- [PROMPT]:
Below are the records; collect from them each line containing the string "firstFrame".

>>

/-- What `State.exchangeLine` leaves alone. -/
@[simp] theorem exchangeLine_frame (g : GroupId) (i : PassBus) (l : Line) :
    (s.exchangeLine g i l).pending = s.pending ∧ (s.exchangeLine g i l).resetHeld = s.resetHeld ∧
    (s.exchangeLine g i l).straps = s.straps ∧ (s.exchangeLine g i l).lane = s.lane ∧
    (s.exchangeLine g i l).word.capture = s.word.capture ∧ (s.exchangeLine g i l).word.inSlot = s.word.inSlot ∧
    (s.exchangeLine g i l).word.lastWord = s.word.lastWord ∧ (s.exchangeLine g i l).word.settled = s.word.settled ∧
    (s.exchangeLine g i l).word.previous = s.word.previous ∧ (s.exchangeLine g i l).word.firstFrame = s.word.firstFrame ∧
    (s.exchangeLine g i l).mix.buses = s.mix.buses ∧ (s.exchangeLine g i l).mix.xp = s.mix.xp ∧
    (s.exchangeLine g i l).mix.routes = s.mix.routes ∧ (s.exchangeLine g i l).cues = s.cues ∧
    (s.exchangeLine g i l).mem.clearing = s.mem.clearing ∧ (s.exchangeLine g i l).mem.dram = s.mem.dram ∧
    (s.exchangeLine g i l).link = s.link ∧ (s.exchangeLine g i l).faults = s.faults ∧ (s.exchangeLine g i l).pins = s.pins ∧
    (s.exchangeLine g i l).free = s.free := by
  simp [State.exchangeLine]

/-- What `State.visit` leaves alone. -/
@[simp] theorem visit_frame (g : GroupId) (i : PassBus) :
    (s.visit g i).pending = s.pending ∧ (s.visit g i).resetHeld = s.resetHeld ∧ (s.visit g i).straps = s.straps ∧
    (s.visit g i).lane = s.lane ∧ (s.visit g i).word.capture = s.word.capture ∧ (s.visit g i).word.inSlot = s.word.inSlot ∧
    (s.visit g i).word.lastWord = s.word.lastWord ∧ (s.visit g i).word.settled = s.word.settled ∧
    (s.visit g i).word.previous = s.word.previous ∧ (s.visit g i).word.firstFrame = s.word.firstFrame ∧
    (s.visit g i).mix.buses = s.mix.buses ∧ (s.visit g i).mix.xp = s.mix.xp ∧ (s.visit g i).mix.routes = s.mix.routes ∧
    (s.visit g i).cues = s.cues ∧ (s.visit g i).mem.clearing = s.mem.clearing ∧ (s.visit g i).mem.dram = s.mem.dram ∧
    (s.visit g i).link = s.link ∧ (s.visit g i).faults = s.faults ∧ (s.visit g i).pins = s.pins ∧ (s.visit g i).free = s.free := by
  unfold State.visit; repeat' split
  all_goals simp

/-- What `State.withdrawOf` leaves alone. -/
@[simp] theorem withdrawOf_frame (g : GroupId) (b : BusId) :
    (s.withdrawOf g b).pending = s.pending ∧ (s.withdrawOf g b).resetHeld = s.resetHeld ∧ (s.withdrawOf g b).straps = s.straps ∧
    (s.withdrawOf g b).lane = s.lane ∧ (s.withdrawOf g b).word = s.word ∧ (s.withdrawOf g b).mix.buses = s.mix.buses ∧
    (s.withdrawOf g b).mix.xp = s.mix.xp ∧ (s.withdrawOf g b).mix.routes = s.mix.routes ∧
    (s.withdrawOf g b).mem.lines = s.mem.lines ∧ (s.withdrawOf g b).mem.clearing = s.mem.clearing ∧
    (s.withdrawOf g b).mem.readQ = s.mem.readQ ∧ (s.withdrawOf g b).mem.writeQ = s.mem.writeQ ∧
    (s.withdrawOf g b).mem.openRow = s.mem.openRow ∧ (s.withdrawOf g b).mem.access = s.mem.access ∧
    (s.withdrawOf g b).mem.refreshDue = s.mem.refreshDue ∧ (s.withdrawOf g b).mem.dram = s.mem.dram ∧
    (s.withdrawOf g b).link = s.link ∧ (s.withdrawOf g b).faults = s.faults ∧ (s.withdrawOf g b).pins = s.pins ∧
    (s.withdrawOf g b).free = s.free := by
  unfold State.withdrawOf; repeat' split
  all_goals simp

/-- All that a withdrawal can reach (R75, R139). -/
@[simp] theorem withdraw_frame (b : BusId) :
    (s.withdraw b).pending = s.pending ∧ (s.withdraw b).resetHeld = s.resetHeld ∧ (s.withdraw b).straps = s.straps ∧
    (s.withdraw b).lane = s.lane ∧ (s.withdraw b).word = s.word ∧ (s.withdraw b).mix.buses = s.mix.buses ∧
    (s.withdraw b).mix.xp = s.mix.xp ∧ (s.withdraw b).mix.routes = s.mix.routes ∧ (s.withdraw b).mem.lines = s.mem.lines ∧
    (s.withdraw b).mem.clearing = s.mem.clearing ∧ (s.withdraw b).mem.readQ = s.mem.readQ ∧
    (s.withdraw b).mem.writeQ = s.mem.writeQ ∧ (s.withdraw b).mem.openRow = s.mem.openRow ∧
    (s.withdraw b).mem.access = s.mem.access ∧ (s.withdraw b).mem.refreshDue = s.mem.refreshDue ∧
    (s.withdraw b).mem.dram = s.mem.dram ∧ (s.withdraw b).link = s.link ∧ (s.withdraw b).faults = s.faults ∧
    (s.withdraw b).pins = s.pins ∧ (s.withdraw b).free = s.free := by
  simp [State.withdraw]

/-- What `State.freeDram` leaves alone. -/
@[simp] theorem freeDram_frame :
    (s.freeDram).pending = s.pending ∧ (s.freeDram).resetHeld = s.resetHeld ∧ (s.freeDram).straps = s.straps ∧
    (s.freeDram).lane = s.lane ∧ (s.freeDram).word = s.word ∧ (s.freeDram).mix = s.mix ∧ (s.freeDram).cues = s.cues ∧
    (s.freeDram).mem.lines = s.mem.lines ∧ (s.freeDram).mem.clearing = s.mem.clearing ∧
    (s.freeDram).mem.readWait = s.mem.readWait ∧ (s.freeDram).mem.writeWait = s.mem.writeWait ∧
    (s.freeDram).mem.dram = s.mem.dram ∧ (s.freeDram).link = s.link ∧ (s.freeDram).faults = s.faults ∧ (s.freeDram).pins = s.pins ∧
    (s.freeDram).free = s.free := by
  simp [State.freeDram]

/-- What `State.clearStep` leaves alone. -/
@[simp] theorem clearStep_frame (b : BusId) (l : Line) (p : Nat) :
    (s.clearStep b l p).pending = s.pending ∧ (s.clearStep b l p).resetHeld = s.resetHeld ∧ (s.clearStep b l p).straps = s.straps ∧
    (s.clearStep b l p).lane = s.lane ∧ (s.clearStep b l p).word = s.word ∧ (s.clearStep b l p).mix = s.mix ∧
    (s.clearStep b l p).cues = s.cues ∧ (s.clearStep b l p).mem.readWait = s.mem.readWait ∧
    (s.clearStep b l p).mem.writeWait = s.mem.writeWait ∧ (s.clearStep b l p).mem.dram = s.mem.dram ∧
    (s.clearStep b l p).link.requests = s.link.requests ∧ (s.clearStep b l p).link.replies = s.link.replies ∧
    (s.clearStep b l p).link.overrun = s.link.overrun ∧ (s.clearStep b l p).link.held = s.link.held ∧
    (s.clearStep b l p).link.addressAck = s.link.addressAck ∧ (s.clearStep b l p).link.enable = s.link.enable ∧
    (s.clearStep b l p).link.twoLine = s.link.twoLine ∧ (s.clearStep b l p).faults = s.faults ∧ (s.clearStep b l p).pins = s.pins ∧
    (s.clearStep b l p).free = s.free := by
  unfold State.clearStep; dsimp only; split <;> simp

<<

- [YOUR RESPONSE]:
    (s.exchangeLine g i l).word.previous = s.word.previous ∧ (s.exchangeLine g i l).word.firstFrame = s.word.firstFrame ∧
    (s.visit g i).word.previous = s.word.previous ∧ (s.visit g i).word.firstFrame = s.word.firstFrame ∧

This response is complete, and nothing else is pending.